The only other programs or rules to follow apply to all plans, its very hard to hurt yourself by moving too smooth, or too light of a weight, but the opposite is not true.


There's probably people more qualified than I am that can respond, but I have heard a lot of recommendations for and enjoyed https://stronglifts.com/5x5/

Note: I see Starting Strength recommended here too, which I've also heard good things about from my experienced weightlifting friends. I think they're very similar programs, and that book has a lot of good detail on technique.


Stronglifts is a good beginner program, but people over 40 would benefit from reducing the volume (e.g. going from 5x5 to 3x5), as it becomes too much when the weights grow larger.

If you are over 35 (and sedentary), I'd really recommend reading "The Barbell Prescription" https://www.amazon.com/Barbell-Prescription-Strength-Trainin... — it will be a much better guide than most advice available online, which seems to be directed at youngsters.


Starting strength and stronglifts are strongly interchangeable the biggest difference is the volume - starting strength is a 5x3 and stronglifts is 5x5 and stronglifts has a row while starting strength has a power clean. For learning starting strength the book is invaluable as the author describes each lift in exhausting detail, and that's important to understand when you're starting - every day in the gym I see people squatting who should have read some instructions.
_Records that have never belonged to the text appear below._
-- ==== Sys2Proof/Machine/Ring.lean ====
section
/-! DEFINITION. The Coach Ring: stations, captures, boarding, barriers, and the carriage instructions (R134-R153,
R349-R357, R444-R451). All that a station does in one pass is applied when word 3 crosses it (DESIGN CHOICE, log 17). -/

namespace Sys2Proof.Machine

-- stations and passes (R135, R136)

/-- The station of a cluster. -/
def stationOf (cl : Nat) : Nat :=
  let x := cl % 32
  let y := cl / 32
  if y = 0 then x
  else if x = 0 then 993 + (31 - y)
  else if y % 2 = 1 then 32 + 31 * (y - 1) + (31 - x)
  else 32 + 31 * (y - 1) + (x - 1)

/-- Word w of carriage c crosses a station in this cycle. -/
def crosses (cyc station c w : Nat) : Bool := cyc % 1024 == (station + 8 * (c / 16) + w) % 1024

/-- The pass of a carriage at a station is applied in this cycle, in which its word 3 crosses: every request that R142 admits
to the pass has been issued by then, and every result of it is due later (DESIGN CHOICE, log 17). -/
def passes (cyc station c : Nat) : Bool := crosses cyc station c 3 && decide (3 ≤ cyc)

/-- When word w of the pass applied in this cycle crosses the station. -/
def crossAt (cyc w : Nat) : Nat := cyc + w - 3

/-- The revolution a pass belongs to: the count that the carriage carries during it (R137). The last stations pass it when
its first words have begun the next revolution at the depot. -/
def Carriage.passRev (c : Carriage) (cyc station : Nat) : BitVec 16 :=
  match c.lastRev with
  | some t => if t + station + 3 ≤ cyc then c.rev else c.rev - 1
  | none => c.rev

/-- The number of a control state in a control byte (R137). -/
def CarState.code : CarState → BitVec 2
  | .empty => 0
  | .reserved => 1
  | .seated => 2
  | .landing => 3

/-- The count of which word w carries a nibble in a cycle: the new one from the cycle on in which it crosses the depot (R137). -/
def Carriage.wordRev (c : Carriage) (cyc w : Nat) : BitVec 16 :=
  match c.lastRev with
  | some t => if t + w ≤ cyc then c.rev else c.rev - 1
  | none => c.rev

/-- The control byte of word w (R137): a nibble of the count, zero, the control state. -/
def Carriage.control (c : Carriage) (cyc w : Nat) : BitVec 8 :=
  ((c.wordRev cyc w).extractLsb' (4 * (w % 4)) 4 ++ 0#2 ++ c.st.code : BitVec 8)

/-- The beat of word w: the word, its control byte, and the check bits that protect both (R134). -/
def Carriage.beat (c : Carriage) (cyc : Nat) (w : Fin 8) : Word × BitVec 8 × BitVec 8 :=
  (c.words[w], c.control cyc w.val, Config.checkBits c.words[w] (c.control cyc w.val))

-- captures (R142, R143)

/-- The words a capture touches. -/
def CapOp.words (op : CapOp) (w : Nat) : List Nat :=
  match op with
  | .store seat _ => if seat then List.range 8 else [w]
  | .board _ _ => List.range 8
  | .alight _ _ => List.range 8
  | .join => [0, 1]
  | .arrive => [0, 1]
  | .depart => [0, 1]
  | .phase _ => [0, 1]
  | .poison => [1]
  | _ => [w]

/-- A capture that takes turns (R143). -/
def CapOp.writes : CapOp → Bool
  | .load => false
  | .cwait _ _ => false
  | .phase _ => false
  | _ => true

/-- CWAIT and CPHASE hold their thread asleep (R352). -/
def CapOp.sleeps : CapOp → Bool
  | .cwait _ _ => true
  | .phase _ => true
  | _ => false

def CapOp.barrier : CapOp → Bool
  | .join => true
  | .arrive => true
  | .depart => true
  | _ => false

/-- Order of a request at its station: arrival, core, slot, issue (R142) (DEDUCED, log 61). -/
def Cap.before (a b : Cap) : Bool :=
  decide (a.arrive < b.arrive) ||
    (a.arrive == b.arrive && (decide (a.key < b.key) || (a.key == b.key && decide (a.id ≤ b.id))))

/-- A thread's CARRIVE is under way. -/
def State.carriveOut (s : State) (i : Sid) : Bool :=
  (s.cluster (clusterOf i.pl)).caps.any (fun k => k.sid == some i && k.op.barrier) ||
  (s.cluster (clusterOf i.pl)).heldCaps.any (fun k => k.2.sid == some i && k.2.op.barrier)

/-- A capture of a thread is under way; `all` when one that its thread sleeps in, which a vacate withdraws (R416), counts too. -/
def State.capsOut (s : State) (i : Sid) (all : Bool) : Bool :=
  let cl := s.cluster (clusterOf i.pl)
  (cl.caps ++ cl.heldCaps.map (fun k => k.2)).any (fun k => k.sid == some i && (all || !k.op.sleeps))

def insertCap (l : List Cap) (c : Cap) : List Cap :=
  match l with
  | [] => [c]
  | x :: t => if x.before c then x :: insertCap t c else c :: x :: t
I'd argue that at the novice range the extra two sets of volume aren't required - you will literally adapt to anything at this point. That's why there are so many programs that people feel great on for the first three months before they stop making progress. I do, however, like the row instead of the power clean, as many gyms don't have a setup for a power clean, and it's a technically challenging movement. Many years ago when I first started I did starting strength with a row substituted for the power clean, and that took me a good 8 months before I stopped making progress, at which point I jumped over to a 5x5 intermediate program.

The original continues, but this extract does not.